[SOURCE MATERIAL Boundary: Start]

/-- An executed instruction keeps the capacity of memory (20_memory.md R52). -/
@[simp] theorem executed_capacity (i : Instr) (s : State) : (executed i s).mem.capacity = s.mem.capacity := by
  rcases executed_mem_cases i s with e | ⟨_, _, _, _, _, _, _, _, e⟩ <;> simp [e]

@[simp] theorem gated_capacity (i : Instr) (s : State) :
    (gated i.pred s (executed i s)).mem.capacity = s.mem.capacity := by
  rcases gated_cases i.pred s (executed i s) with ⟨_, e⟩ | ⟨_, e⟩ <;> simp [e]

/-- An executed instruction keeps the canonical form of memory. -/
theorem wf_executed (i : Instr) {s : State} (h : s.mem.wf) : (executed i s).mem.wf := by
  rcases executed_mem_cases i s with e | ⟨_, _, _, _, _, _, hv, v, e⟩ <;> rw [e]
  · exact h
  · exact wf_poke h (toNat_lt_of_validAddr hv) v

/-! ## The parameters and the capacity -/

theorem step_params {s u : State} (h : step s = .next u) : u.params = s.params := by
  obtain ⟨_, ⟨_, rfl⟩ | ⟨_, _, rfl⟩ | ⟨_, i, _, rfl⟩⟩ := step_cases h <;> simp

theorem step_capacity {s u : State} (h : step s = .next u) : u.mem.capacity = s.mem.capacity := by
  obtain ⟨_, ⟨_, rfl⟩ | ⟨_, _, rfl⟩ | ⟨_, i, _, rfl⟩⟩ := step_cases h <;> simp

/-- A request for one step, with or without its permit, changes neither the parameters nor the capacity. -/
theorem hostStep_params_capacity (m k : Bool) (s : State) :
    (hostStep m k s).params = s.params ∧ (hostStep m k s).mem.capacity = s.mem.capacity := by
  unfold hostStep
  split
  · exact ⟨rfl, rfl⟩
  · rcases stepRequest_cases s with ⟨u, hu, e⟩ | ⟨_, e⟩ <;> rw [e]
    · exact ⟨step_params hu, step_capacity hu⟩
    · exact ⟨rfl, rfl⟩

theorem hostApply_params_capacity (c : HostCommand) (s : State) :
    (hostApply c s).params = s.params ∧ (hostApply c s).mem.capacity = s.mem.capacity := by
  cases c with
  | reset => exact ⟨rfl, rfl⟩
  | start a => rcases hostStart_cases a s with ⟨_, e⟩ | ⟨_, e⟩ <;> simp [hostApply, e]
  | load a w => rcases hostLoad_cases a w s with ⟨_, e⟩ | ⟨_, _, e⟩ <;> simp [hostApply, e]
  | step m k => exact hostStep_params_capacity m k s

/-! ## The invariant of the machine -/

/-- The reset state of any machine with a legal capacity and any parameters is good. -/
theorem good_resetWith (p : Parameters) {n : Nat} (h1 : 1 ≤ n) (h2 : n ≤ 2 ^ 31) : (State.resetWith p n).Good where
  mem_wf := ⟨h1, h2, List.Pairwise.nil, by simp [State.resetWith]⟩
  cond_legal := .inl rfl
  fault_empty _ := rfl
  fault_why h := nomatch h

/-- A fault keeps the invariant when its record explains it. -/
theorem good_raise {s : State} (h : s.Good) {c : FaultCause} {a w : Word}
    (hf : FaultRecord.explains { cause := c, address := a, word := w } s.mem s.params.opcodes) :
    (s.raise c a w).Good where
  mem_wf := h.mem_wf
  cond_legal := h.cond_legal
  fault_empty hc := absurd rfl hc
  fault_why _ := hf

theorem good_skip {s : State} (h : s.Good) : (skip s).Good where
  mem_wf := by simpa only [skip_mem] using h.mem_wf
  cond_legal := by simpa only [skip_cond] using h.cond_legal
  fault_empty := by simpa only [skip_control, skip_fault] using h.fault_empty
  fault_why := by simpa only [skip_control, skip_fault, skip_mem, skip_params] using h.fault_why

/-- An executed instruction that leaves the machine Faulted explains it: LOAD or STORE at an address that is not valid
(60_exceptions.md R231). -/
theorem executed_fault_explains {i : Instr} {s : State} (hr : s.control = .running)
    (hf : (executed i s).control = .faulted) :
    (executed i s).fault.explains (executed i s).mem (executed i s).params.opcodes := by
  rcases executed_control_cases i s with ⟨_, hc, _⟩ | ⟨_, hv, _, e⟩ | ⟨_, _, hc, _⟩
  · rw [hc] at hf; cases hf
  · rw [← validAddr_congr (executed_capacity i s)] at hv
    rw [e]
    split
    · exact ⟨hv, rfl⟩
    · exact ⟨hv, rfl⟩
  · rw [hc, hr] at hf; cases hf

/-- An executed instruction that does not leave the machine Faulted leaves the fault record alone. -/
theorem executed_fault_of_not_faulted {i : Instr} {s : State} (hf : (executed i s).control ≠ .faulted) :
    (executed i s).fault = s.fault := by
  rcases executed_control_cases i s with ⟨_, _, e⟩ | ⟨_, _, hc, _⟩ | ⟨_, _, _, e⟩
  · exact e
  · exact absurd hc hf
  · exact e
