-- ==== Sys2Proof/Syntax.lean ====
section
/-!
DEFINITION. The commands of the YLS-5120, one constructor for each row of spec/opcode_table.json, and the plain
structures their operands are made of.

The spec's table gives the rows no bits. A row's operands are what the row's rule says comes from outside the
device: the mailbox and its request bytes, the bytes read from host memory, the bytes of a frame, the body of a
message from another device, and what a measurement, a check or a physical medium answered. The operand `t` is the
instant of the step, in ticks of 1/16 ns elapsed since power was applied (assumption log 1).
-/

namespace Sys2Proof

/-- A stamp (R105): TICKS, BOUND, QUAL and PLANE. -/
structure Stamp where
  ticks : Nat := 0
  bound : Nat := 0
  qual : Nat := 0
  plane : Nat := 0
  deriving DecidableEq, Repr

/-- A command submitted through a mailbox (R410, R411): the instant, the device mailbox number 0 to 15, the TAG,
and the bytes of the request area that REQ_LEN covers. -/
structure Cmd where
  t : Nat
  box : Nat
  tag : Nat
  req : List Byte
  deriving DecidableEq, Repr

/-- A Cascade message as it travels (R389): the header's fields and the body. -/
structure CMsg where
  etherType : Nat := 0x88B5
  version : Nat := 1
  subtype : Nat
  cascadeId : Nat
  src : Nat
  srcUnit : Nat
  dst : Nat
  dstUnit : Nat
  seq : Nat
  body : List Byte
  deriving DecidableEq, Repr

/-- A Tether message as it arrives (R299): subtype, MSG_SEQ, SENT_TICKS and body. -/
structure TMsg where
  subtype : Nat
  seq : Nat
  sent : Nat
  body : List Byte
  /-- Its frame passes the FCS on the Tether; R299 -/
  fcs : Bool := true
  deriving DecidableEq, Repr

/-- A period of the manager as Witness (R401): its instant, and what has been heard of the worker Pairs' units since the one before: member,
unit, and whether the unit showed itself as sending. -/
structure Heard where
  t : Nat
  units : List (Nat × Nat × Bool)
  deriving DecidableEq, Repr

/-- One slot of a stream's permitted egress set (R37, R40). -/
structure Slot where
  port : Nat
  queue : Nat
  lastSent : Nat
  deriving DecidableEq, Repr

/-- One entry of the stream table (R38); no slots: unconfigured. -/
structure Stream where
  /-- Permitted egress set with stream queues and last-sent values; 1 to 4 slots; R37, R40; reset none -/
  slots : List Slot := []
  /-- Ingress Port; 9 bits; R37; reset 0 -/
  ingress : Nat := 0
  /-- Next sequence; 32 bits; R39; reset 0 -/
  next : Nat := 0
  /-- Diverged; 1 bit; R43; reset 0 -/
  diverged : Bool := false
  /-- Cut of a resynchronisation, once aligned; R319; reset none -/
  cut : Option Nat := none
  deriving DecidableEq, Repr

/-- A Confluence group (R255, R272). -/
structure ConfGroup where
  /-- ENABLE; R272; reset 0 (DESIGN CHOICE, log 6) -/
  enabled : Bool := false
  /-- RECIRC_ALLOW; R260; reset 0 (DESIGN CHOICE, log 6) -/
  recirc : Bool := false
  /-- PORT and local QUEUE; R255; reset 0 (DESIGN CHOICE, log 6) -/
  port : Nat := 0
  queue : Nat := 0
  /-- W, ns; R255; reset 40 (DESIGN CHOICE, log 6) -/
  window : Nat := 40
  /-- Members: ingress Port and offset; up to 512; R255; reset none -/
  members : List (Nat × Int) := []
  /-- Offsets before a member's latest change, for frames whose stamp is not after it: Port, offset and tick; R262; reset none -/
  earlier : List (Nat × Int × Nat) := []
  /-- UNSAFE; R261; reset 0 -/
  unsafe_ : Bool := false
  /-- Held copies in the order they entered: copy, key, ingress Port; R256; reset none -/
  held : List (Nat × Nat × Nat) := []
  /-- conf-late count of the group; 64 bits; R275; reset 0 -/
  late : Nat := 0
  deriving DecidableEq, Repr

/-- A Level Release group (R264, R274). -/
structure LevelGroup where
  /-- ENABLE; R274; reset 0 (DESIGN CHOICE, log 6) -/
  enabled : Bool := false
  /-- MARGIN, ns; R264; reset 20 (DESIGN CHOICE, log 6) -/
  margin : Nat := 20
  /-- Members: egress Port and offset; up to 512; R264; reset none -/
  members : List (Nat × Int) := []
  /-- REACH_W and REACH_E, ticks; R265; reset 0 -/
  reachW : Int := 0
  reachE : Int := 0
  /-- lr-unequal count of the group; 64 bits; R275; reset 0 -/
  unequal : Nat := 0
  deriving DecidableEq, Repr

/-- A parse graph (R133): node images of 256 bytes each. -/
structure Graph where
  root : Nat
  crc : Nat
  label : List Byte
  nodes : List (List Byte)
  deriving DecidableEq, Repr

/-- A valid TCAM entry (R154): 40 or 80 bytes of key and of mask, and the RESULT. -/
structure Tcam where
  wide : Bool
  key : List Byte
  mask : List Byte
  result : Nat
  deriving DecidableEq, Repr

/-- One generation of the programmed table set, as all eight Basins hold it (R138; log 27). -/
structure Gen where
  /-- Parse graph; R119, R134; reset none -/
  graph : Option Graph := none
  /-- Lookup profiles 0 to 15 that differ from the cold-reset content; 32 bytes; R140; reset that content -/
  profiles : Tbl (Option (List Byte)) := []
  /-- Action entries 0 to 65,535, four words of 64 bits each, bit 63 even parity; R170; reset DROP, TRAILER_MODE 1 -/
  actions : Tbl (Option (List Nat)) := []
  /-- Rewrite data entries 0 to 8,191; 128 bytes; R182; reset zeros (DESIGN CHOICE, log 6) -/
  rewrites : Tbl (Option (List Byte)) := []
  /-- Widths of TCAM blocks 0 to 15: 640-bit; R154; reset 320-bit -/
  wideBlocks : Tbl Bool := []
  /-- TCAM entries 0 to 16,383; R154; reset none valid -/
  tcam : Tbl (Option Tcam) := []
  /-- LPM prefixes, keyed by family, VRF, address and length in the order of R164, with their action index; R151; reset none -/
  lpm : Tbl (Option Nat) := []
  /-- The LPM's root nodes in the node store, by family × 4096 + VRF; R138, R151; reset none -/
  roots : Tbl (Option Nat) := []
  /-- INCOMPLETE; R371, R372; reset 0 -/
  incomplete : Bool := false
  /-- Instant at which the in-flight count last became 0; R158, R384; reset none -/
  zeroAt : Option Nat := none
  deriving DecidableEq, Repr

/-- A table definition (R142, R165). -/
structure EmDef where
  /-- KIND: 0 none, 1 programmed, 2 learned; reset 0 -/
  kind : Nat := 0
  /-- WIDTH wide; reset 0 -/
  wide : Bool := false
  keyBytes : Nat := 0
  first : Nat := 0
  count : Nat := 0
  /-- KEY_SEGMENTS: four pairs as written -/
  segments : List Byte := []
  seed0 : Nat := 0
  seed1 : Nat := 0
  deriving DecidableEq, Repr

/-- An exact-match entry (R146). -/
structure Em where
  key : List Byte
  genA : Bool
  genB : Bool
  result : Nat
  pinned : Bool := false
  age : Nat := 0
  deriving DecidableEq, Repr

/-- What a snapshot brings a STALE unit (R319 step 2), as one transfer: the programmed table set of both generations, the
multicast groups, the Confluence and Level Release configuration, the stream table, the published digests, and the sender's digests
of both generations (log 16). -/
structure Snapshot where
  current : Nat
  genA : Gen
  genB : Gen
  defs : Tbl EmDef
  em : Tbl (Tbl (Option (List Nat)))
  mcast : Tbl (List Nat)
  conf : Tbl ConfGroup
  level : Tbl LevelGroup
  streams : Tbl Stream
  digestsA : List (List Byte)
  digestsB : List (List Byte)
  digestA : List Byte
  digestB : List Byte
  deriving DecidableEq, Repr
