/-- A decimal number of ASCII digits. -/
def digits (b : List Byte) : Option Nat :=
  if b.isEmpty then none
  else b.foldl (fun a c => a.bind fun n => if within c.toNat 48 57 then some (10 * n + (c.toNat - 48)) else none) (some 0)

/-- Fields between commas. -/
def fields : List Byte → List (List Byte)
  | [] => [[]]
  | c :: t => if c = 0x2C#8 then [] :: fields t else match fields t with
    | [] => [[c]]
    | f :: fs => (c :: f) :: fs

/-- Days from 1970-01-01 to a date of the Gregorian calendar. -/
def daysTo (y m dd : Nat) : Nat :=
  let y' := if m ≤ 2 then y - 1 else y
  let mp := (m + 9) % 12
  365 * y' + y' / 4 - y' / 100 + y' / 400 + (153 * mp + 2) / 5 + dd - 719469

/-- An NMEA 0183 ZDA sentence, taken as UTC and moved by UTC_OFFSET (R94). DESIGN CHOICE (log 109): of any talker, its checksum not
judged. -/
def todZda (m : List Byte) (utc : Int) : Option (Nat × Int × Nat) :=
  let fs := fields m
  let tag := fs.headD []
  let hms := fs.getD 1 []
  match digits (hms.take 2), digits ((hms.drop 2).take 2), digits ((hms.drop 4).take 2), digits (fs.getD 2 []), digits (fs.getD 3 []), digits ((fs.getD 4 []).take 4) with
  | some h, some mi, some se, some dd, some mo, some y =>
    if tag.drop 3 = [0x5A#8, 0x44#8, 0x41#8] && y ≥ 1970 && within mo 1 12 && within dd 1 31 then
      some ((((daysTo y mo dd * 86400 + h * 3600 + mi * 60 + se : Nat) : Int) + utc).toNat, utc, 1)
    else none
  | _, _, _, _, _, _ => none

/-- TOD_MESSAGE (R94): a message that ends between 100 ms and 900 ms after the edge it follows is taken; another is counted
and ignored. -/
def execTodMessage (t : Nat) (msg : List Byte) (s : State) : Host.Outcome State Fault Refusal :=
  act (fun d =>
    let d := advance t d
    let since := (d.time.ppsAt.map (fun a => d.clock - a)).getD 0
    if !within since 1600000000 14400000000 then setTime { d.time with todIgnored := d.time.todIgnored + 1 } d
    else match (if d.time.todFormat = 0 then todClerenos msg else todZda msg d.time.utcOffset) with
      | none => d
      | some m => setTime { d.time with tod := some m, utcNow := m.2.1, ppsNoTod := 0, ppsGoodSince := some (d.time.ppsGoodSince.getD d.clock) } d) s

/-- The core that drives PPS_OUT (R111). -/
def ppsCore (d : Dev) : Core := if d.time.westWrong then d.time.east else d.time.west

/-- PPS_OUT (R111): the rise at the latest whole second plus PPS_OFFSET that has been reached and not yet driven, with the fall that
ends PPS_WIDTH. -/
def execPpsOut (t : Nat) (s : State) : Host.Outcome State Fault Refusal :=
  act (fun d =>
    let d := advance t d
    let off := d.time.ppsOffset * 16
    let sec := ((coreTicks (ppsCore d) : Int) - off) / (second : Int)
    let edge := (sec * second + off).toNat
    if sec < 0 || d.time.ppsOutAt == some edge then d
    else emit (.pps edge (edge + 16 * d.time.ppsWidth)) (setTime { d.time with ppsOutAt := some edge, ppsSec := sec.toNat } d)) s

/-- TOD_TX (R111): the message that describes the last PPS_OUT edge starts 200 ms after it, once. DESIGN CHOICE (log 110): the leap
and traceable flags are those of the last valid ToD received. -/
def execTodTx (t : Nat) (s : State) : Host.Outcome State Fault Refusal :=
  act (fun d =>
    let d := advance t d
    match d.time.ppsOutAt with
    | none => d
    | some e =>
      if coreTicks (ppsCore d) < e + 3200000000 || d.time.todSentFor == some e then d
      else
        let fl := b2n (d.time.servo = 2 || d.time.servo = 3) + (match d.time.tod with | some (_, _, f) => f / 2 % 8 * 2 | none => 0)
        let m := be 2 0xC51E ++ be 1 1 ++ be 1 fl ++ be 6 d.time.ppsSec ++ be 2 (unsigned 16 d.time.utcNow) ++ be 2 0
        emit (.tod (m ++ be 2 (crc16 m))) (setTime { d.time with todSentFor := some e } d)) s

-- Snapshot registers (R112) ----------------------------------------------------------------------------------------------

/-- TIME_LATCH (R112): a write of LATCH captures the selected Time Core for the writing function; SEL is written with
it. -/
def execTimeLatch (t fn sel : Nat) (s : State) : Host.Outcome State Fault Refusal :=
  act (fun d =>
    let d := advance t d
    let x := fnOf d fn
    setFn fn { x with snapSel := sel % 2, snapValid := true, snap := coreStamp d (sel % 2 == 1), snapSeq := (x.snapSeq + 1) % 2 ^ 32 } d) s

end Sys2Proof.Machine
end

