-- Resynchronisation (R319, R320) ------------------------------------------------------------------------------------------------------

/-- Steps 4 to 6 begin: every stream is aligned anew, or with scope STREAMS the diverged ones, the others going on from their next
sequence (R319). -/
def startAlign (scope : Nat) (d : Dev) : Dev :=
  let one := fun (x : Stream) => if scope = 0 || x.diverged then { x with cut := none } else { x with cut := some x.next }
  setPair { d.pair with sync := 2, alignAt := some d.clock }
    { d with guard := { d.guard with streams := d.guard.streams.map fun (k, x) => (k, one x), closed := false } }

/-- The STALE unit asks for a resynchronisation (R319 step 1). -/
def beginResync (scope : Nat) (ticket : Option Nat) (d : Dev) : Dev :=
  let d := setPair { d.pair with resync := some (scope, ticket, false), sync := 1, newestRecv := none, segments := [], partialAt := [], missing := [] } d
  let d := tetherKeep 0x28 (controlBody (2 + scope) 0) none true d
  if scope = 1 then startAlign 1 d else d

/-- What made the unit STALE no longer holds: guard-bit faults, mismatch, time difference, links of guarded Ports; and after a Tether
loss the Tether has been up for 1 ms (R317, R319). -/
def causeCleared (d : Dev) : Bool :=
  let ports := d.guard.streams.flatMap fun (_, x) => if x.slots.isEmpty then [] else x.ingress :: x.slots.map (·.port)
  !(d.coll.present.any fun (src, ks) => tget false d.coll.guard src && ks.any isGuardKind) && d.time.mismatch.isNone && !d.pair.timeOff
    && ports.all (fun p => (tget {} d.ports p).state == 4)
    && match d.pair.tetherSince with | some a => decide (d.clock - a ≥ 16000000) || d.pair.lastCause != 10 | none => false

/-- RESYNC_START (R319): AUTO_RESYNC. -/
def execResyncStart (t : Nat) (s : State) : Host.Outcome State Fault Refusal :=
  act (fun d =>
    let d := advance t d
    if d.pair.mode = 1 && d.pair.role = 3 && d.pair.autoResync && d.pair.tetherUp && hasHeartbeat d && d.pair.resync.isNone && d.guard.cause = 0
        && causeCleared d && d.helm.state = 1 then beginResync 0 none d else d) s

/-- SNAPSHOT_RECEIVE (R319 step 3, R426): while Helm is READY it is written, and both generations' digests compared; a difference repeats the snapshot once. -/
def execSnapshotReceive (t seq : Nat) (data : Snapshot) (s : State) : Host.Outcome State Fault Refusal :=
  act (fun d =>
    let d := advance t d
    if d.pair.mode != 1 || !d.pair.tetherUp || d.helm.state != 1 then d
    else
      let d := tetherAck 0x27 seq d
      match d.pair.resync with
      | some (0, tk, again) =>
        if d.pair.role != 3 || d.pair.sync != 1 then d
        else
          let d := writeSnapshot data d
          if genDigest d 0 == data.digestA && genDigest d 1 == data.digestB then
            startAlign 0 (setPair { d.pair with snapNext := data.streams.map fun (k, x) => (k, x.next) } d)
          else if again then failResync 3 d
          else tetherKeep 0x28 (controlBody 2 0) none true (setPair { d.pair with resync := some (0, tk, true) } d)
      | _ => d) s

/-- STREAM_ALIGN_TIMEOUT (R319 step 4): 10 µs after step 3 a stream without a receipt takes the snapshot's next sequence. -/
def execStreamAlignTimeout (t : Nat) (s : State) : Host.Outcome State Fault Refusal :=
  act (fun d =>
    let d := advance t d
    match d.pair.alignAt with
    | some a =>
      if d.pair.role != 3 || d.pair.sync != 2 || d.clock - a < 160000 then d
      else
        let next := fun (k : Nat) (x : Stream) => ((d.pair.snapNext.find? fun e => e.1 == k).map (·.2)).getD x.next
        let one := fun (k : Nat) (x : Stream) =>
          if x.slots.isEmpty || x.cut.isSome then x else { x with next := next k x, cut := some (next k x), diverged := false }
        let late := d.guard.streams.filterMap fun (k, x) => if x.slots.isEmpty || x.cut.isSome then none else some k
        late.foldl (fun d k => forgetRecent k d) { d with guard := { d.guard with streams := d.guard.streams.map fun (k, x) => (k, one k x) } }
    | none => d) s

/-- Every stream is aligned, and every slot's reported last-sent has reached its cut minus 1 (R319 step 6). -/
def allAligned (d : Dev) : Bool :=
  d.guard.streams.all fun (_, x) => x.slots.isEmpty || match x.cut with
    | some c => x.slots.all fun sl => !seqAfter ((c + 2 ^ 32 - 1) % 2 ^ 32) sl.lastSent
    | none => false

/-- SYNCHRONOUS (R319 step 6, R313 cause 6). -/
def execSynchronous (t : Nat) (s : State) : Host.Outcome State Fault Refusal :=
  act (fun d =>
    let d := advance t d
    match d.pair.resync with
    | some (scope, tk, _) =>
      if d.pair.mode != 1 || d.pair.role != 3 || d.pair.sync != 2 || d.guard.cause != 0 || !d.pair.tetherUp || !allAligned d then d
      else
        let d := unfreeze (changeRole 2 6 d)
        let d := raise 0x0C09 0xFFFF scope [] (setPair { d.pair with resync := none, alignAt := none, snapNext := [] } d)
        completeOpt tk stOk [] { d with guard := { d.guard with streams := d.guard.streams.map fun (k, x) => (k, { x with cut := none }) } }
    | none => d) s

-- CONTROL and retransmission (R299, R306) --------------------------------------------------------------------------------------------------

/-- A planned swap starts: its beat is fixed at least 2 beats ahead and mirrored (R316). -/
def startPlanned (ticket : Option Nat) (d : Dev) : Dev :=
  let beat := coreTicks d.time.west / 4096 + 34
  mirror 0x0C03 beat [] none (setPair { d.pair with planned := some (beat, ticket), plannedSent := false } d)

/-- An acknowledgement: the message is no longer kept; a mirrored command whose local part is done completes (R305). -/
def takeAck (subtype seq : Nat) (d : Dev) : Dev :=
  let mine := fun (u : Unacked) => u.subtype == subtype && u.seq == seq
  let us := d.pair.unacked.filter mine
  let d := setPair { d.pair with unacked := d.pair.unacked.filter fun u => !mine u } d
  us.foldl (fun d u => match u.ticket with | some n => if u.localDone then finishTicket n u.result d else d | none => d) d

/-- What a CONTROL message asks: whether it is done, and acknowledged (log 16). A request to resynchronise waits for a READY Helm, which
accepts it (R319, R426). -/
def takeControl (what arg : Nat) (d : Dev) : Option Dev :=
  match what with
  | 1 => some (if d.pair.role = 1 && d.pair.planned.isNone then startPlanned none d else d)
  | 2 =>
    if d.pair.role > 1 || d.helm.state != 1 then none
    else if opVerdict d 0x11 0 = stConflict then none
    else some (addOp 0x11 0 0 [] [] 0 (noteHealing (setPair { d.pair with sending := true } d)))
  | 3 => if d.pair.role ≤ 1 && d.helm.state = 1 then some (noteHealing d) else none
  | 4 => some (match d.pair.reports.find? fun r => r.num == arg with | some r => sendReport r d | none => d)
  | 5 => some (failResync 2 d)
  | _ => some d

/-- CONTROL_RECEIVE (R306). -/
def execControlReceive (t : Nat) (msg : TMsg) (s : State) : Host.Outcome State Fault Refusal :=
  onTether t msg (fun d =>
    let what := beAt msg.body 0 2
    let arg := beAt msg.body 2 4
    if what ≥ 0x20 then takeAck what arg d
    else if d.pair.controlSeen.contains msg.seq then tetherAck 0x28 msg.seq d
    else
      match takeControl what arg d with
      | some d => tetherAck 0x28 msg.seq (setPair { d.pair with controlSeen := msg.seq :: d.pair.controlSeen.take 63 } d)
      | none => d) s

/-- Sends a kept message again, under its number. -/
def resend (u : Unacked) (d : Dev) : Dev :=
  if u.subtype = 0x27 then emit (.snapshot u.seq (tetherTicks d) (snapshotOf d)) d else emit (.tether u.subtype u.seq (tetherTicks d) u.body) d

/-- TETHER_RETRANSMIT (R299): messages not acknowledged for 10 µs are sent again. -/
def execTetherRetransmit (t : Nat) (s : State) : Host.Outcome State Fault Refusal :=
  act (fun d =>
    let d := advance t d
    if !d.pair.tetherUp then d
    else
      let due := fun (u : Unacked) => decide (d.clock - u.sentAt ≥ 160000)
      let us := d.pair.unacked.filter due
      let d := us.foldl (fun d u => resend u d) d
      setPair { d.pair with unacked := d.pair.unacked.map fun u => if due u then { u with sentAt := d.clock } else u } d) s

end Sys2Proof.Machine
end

[SOURCE MATERIAL Boundary: End]

■ WORK INSTRUCTION: Only the lines with "STALE" are needed; find them in the records and copy each one.

■ SOLUTION:
/-- What a snapshot brings a STALE unit (R319 step 2), as one transfer: the programmed table set of both generations, the
/-- The STALE unit asks for a resynchronisation (R319 step 1). -/
/-- What made the unit STALE no longer holds: guard-bit faults, mismatch, time difference, links of guarded Ports; and after a Tether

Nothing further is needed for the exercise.